EXERCISE DESCRIPTION: Reproduce word for word the lines between those holding "(s.valveReport n v).tb" and "(s.valveReport n v).lnk.sup.sending", inclusive, and nothing else from the data below.
[EXTRACTED INFORMATION — start]
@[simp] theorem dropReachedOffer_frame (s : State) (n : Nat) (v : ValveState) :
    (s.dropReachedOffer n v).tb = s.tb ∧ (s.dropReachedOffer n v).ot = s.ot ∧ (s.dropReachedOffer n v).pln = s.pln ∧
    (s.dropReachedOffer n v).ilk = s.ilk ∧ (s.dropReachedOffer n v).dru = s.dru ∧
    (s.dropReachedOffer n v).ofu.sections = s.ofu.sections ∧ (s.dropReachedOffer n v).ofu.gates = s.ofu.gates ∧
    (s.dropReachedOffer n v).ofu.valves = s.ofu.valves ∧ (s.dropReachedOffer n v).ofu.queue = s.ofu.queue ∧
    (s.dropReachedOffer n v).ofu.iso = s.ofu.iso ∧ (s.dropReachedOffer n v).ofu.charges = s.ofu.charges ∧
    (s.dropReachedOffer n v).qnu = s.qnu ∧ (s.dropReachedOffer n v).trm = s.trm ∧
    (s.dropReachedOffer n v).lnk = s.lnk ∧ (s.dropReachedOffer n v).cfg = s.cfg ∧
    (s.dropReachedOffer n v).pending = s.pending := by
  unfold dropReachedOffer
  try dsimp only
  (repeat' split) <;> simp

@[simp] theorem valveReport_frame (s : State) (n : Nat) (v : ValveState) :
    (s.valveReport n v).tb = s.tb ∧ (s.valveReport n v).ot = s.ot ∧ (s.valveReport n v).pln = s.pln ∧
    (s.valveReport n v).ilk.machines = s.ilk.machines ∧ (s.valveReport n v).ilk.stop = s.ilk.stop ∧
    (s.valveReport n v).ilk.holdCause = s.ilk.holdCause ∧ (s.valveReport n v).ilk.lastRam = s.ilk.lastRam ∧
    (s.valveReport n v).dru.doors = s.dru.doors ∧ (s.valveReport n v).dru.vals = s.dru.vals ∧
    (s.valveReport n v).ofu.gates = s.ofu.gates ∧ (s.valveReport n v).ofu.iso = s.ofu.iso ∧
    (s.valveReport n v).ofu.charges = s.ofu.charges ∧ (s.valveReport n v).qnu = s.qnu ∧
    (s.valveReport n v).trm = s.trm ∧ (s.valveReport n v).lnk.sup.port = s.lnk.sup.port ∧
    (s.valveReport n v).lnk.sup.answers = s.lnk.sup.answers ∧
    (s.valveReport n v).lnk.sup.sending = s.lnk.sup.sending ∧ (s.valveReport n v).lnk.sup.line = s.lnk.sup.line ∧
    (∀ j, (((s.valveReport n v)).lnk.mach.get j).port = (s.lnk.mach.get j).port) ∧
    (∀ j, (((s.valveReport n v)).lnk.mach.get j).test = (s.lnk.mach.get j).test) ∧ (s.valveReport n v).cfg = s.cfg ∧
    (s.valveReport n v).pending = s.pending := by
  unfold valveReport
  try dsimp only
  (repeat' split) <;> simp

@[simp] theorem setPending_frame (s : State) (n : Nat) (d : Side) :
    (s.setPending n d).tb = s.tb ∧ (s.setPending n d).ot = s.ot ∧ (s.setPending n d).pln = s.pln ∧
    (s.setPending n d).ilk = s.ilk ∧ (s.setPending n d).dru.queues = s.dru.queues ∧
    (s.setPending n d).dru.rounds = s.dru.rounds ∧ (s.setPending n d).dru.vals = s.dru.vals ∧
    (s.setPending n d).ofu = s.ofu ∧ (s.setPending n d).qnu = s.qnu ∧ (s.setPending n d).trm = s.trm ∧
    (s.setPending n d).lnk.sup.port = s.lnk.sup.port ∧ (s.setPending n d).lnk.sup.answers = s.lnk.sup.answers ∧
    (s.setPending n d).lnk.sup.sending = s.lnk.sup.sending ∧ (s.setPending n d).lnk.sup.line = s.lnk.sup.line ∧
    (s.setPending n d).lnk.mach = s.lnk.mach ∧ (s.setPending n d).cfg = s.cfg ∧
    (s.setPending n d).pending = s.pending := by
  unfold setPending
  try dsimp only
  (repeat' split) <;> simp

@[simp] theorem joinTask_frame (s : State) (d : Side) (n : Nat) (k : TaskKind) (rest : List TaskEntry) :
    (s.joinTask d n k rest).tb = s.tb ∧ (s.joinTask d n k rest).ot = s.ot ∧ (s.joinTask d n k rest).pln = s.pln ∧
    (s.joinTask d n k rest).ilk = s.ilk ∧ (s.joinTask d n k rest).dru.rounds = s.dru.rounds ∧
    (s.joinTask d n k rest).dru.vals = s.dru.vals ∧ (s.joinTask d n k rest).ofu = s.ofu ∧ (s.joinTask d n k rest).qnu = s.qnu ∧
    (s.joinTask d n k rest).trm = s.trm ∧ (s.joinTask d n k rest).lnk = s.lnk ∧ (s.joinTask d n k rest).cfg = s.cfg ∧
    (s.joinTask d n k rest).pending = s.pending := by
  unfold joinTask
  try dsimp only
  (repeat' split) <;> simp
[EXTRACTED INFORMATION — finish]
SOLVED EXERCISE:
    (s.valveReport n v).tb = s.tb ∧ (s.valveReport n v).ot = s.ot ∧ (s.valveReport n v).pln = s.pln ∧
    (s.valveReport n v).ilk.machines = s.ilk.machines ∧ (s.valveReport n v).ilk.stop = s.ilk.stop ∧
    (s.valveReport n v).ilk.holdCause = s.ilk.holdCause ∧ (s.valveReport n v).ilk.lastRam = s.ilk.lastRam ∧
    (s.valveReport n v).dru.doors = s.dru.doors ∧ (s.valveReport n v).dru.vals = s.dru.vals ∧
    (s.valveReport n v).ofu.gates = s.ofu.gates ∧ (s.valveReport n v).ofu.iso = s.ofu.iso ∧
    (s.valveReport n v).ofu.charges = s.ofu.charges ∧ (s.valveReport n v).qnu = s.qnu ∧
    (s.valveReport n v).trm = s.trm ∧ (s.valveReport n v).lnk.sup.port = s.lnk.sup.port ∧
    (s.valveReport n v).lnk.sup.answers = s.lnk.sup.answers ∧
    (s.valveReport n v).lnk.sup.sending = s.lnk.sup.sending ∧ (s.valveReport n v).lnk.sup.line = s.lnk.sup.line ∧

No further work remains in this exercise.